As I said, I actually can see a need to go lower than what performance
scaling thinks, because the way it tries to estimate the sufficient
capacity is by checking how much utilization is there for the
currently provided capacity and adjusting if necessary. OTOH, there
are applications aggressive enough to be able to utilize *any*
capacity provided to them.

>>>> I gather that there is some experience with the current EAS implementation
>>>> there, so I wonder how this work is related to that.
>>>
>>> You right. We started developing a task boosting strategy a couple of
>>> years ago. The first implementation we did is what is currently in use
>>> by the EAS version in used on Pixel smartphones.
>>>
>>> Since the beginning our attitude has always been "mainline first".
>>> However, we found it extremely valuable to proof both interface's
>>> design and feature's benefits on real devices. That's why we keep
>>> backporting these bits on different Android kernels.
>>>
>>> Google, which primary representatives are in CC, is also quite focused
>>> on using mainline solutions for their current and future solutions.
>>> That's why, after the release of the Pixel devices end of last year,
>>> we refreshed and posted the proposal on LKML [1] and collected a first
>>> run of valuable feedbacks at LCP [2].
>>
>> Thanks for the info, but my question was more about how it was related
>> from the technical angle.
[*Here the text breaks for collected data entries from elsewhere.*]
/-- Islands at retention voltage under newly placed warps brought back: the warps do not count until they are, at most 400 ns on, which
the spec leaves open (DESIGN CHOICE, log 76). -/
def wakePlaced (s : State) (ws : List Warp) : State :=
  ws.foldl (fun s w =>
    let til (v : Warp) : Warp := { v with wakeNs := warpWake s w }
    (wakeIslands s w.core w.room w.islands).modWarp w.wid til) s

/-- A pre-emption request that is armed on a core takes the launch placed there (R423). -/
def takeArmed (s : State) (tid ctx : Nat) (cores : List Nat) : State :=
  match s.preempts.find? fun p => p.2.any cores.contains && !(ctxPreempted s p.1) with
  | none => s
  | some p =>
    let stop (t : Team) : Team := { t with place := .halting }
    { s with preempts := (ctx, p.2) :: s.preempts.filter fun q => q != p }.modTeam tid stop

/-- The next team of a launch placed whole where sv2 puts it (R94, R95). -/
def execTeamPlacement (lid core : Nat) (spots : List (Nat × Nat)) (s : State) : Result :=
  match s.launch? lid with
  | none => .next s
  | some l =>
    if !s.svUp 2 || l.phase ≠ .placing || l.grid ≤ l.next || ctxPreempted s l.ctx || s.parkedDev || !canPlace s l core spots
        || (l.next = 0 && l.units.any fun n => n / 64 ≠ dieOf core) then .next s
    else
      let tid := s.nextId
      let t := startTeam s l core
      let ws := ((List.range l.warps).zip spots).map fun p => startWarp s l (tid + 1 + p.1) tid core p.1 p.2
      let s := (ws.foldl State.putWarp (s.putTeam t)).putLaunch { l with next := l.next + 1 }
      let s := { s with nextId := tid + 1 + l.warps }
      .next (takeArmed ((wakePlaced s ws).laterFree 0 (.teamAdmission tid)) tid l.ctx t.cores)

def execFillerEnd (core : Nat) (s : State) : Result := .next (endFiller s core)

/-- A placed team admitted, once the slope of the package current lets it rise: this is its tick 0, and filler on its cores stops (R432,
R433). Wakes of islands and exits from NT have headroom of their own, and wait for nothing. -/
def execTeamAdmission (tid : Nat) (s : State) : Result :=
  match s.team? tid with
  | none => .next s
  | some t =>
    if t.admitted then .next s
    else if timens s < s.slopeUp then .next (s.later (baseAt s.slopeUp - s.base) (.teamAdmission tid))
    else
      let s := t.cores.foldl endFiller s
      .next ({ s with slopeUp := timens s + slopeTime s, fresh := s.fresh + 1 }.putTeam { t with admitted := true })

/-! ## Pre-emption (R420 to R423) -/

/-- The teams of a context on a set of cores. -/
def ctxTeamsOn (s : State) (ctx : Nat) (cores : List Nat) : List Team :=
  (s.teams.filter fun e => (launchT s e.2).ctx = ctx && e.2.place = .resident && e.2.cores.any cores.contains).map Prod.snd

/-- Teams whose warps stop issuing at their next bundle boundary. -/
def haltTeams (s : State) (ts : List Team) : State :=
  ts.foldl (fun s t => s.modTeam t.tid fun t => { t with place := .halting }) s

/-- sv2 pre-empts a context on a partition; with no team of it there the request stays armed. -/
def execPreemptRequest (ctx : Nat) (cores : List Nat) (s : State) : Result :=
  let on (c : Ctx) : Ctx := { c with preempted := true }
  let s' := { s with preempts := s.preempts ++ [(ctx, cores)], contexts := tmod s.contexts ctx on }
  .next (if s.svUp 2 then haltTeams s' (ctxTeamsOn s ctx cores) else s)

/-- The pre-emption of a context lifted by sv2, which runs (R83). -/
def execPreemptWithdraw (ctx : Nat) (s : State) : Result :=
  let off (c : Ctx) : Ctx := { c with preempted := false }
  .next (if s.svUp 2 then { s with preempts := s.preempts.filter fun p => p.1 ≠ ctx, contexts := tmod s.contexts ctx off }
    else s)

/-- Whether a warp has drained (R409 steps 1 to 4): its scratchpad accesses performed, and no trap on its way in. -/
def Warp.drained (w : Warp) : Bool := w.scr.isEmpty && !w.entering

/-- Whether an island of a core still recovers: the core does not count as halted then (R435). -/
def coreRecovers (s : State) (core : Nat) : Bool := (s.core core).islands.any fun i => timens s < i.recoverNs

/-- Whether a matrix operation has begun and not finished, loads apart, which finish against the saved image (R344). -/
def OpKind.midway : OpKind → Bool
  | .matrix m => (m.begun.isSome || m.performed) && !m.finished && m.copy.isNone
  | .mem _ | .fence _ _ | .wqdeq _ _ | .sysc _ _ _ | .knock _ | .copy _ | .remote _ | .bsend _ | .brecv _ | .record _ _ _ => false

/-- The warps of a team. -/
def teamWarps (s : State) (t : Team) : List Warp := (s.warps.filter fun e => e.2.team = t.tid && !e.2.ended).map Prod.snd

/-- Whether a team may be saved. -/
def teamDrained (s : State) (t : Team) : Bool :=
  !(t.cores.any (coreRecovers s))
    && (teamWarps s t).all fun w => w.drained && !(s.ops.any fun e => e.2.wid = w.wid && e.2.kind.midway)

/-- The engine state of a team taken from its cores (R344, R421). -/
def packEngines (s : State) (t : Team) : List (Nat × Engine) :=
  t.cores.filterMap fun c => if (s.core c).engine.holder = some t.tid then some (c - t.core, (s.core c).engine) else none

/-- The control-register writes of a warp that have issued commit (R409 step 2), the last uses of its last tick take effect, the
failed translations of bundles that have not issued are forgotten (R271), and it leaves the active set. -/
def Warp.saved (w : Warp) : Warp :=
  { (((w.commitCsrs (w.tick + 1000000000)).applyKills (w.tick + 1)).thaw FreezeWhy.unissued) with apos := none, walkRes := [] }

/-- The V pipe of a room that a warp holds, free again. -/
def Room.leave (r : Room) (wid : Nat) : Room := { r with vHold := r.vHold.filter fun h => h.1 ≠ wid }

/-- The pipes and scratchpad banks that a warp and its work hold on its core, free again. -/
def leaveCore (s : State) (w : Warp) : State :=
  let go (c : Core) : Core := { c with rooms := lmod c.rooms w.room fun r => r.leave w.wid }
  let free (o : Op) : Op := if o.wid = w.wid then { o with waited := 0, want := [], banked := 0 } else o
  let s := s.modCore w.core go
  { s with ops := s.ops.map fun e => (e.1, free e.2) }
IOW, there surely is some experience
>> related to how user space can deal with energy problems and I would
>> expect that experience to be an important factor in designing a kernel
>> interface for that user space, so I wonder if any particular needs of
>> the Android user space are addressed here.
>>
>> I'm not intimately familiar with Android, so I guess I would like to
>> be educated somewhat on that. :-)
>
> Hope this sheds some light into the Android side of things a bit.

Yes, it does, thanks!

Best regards,
Rafael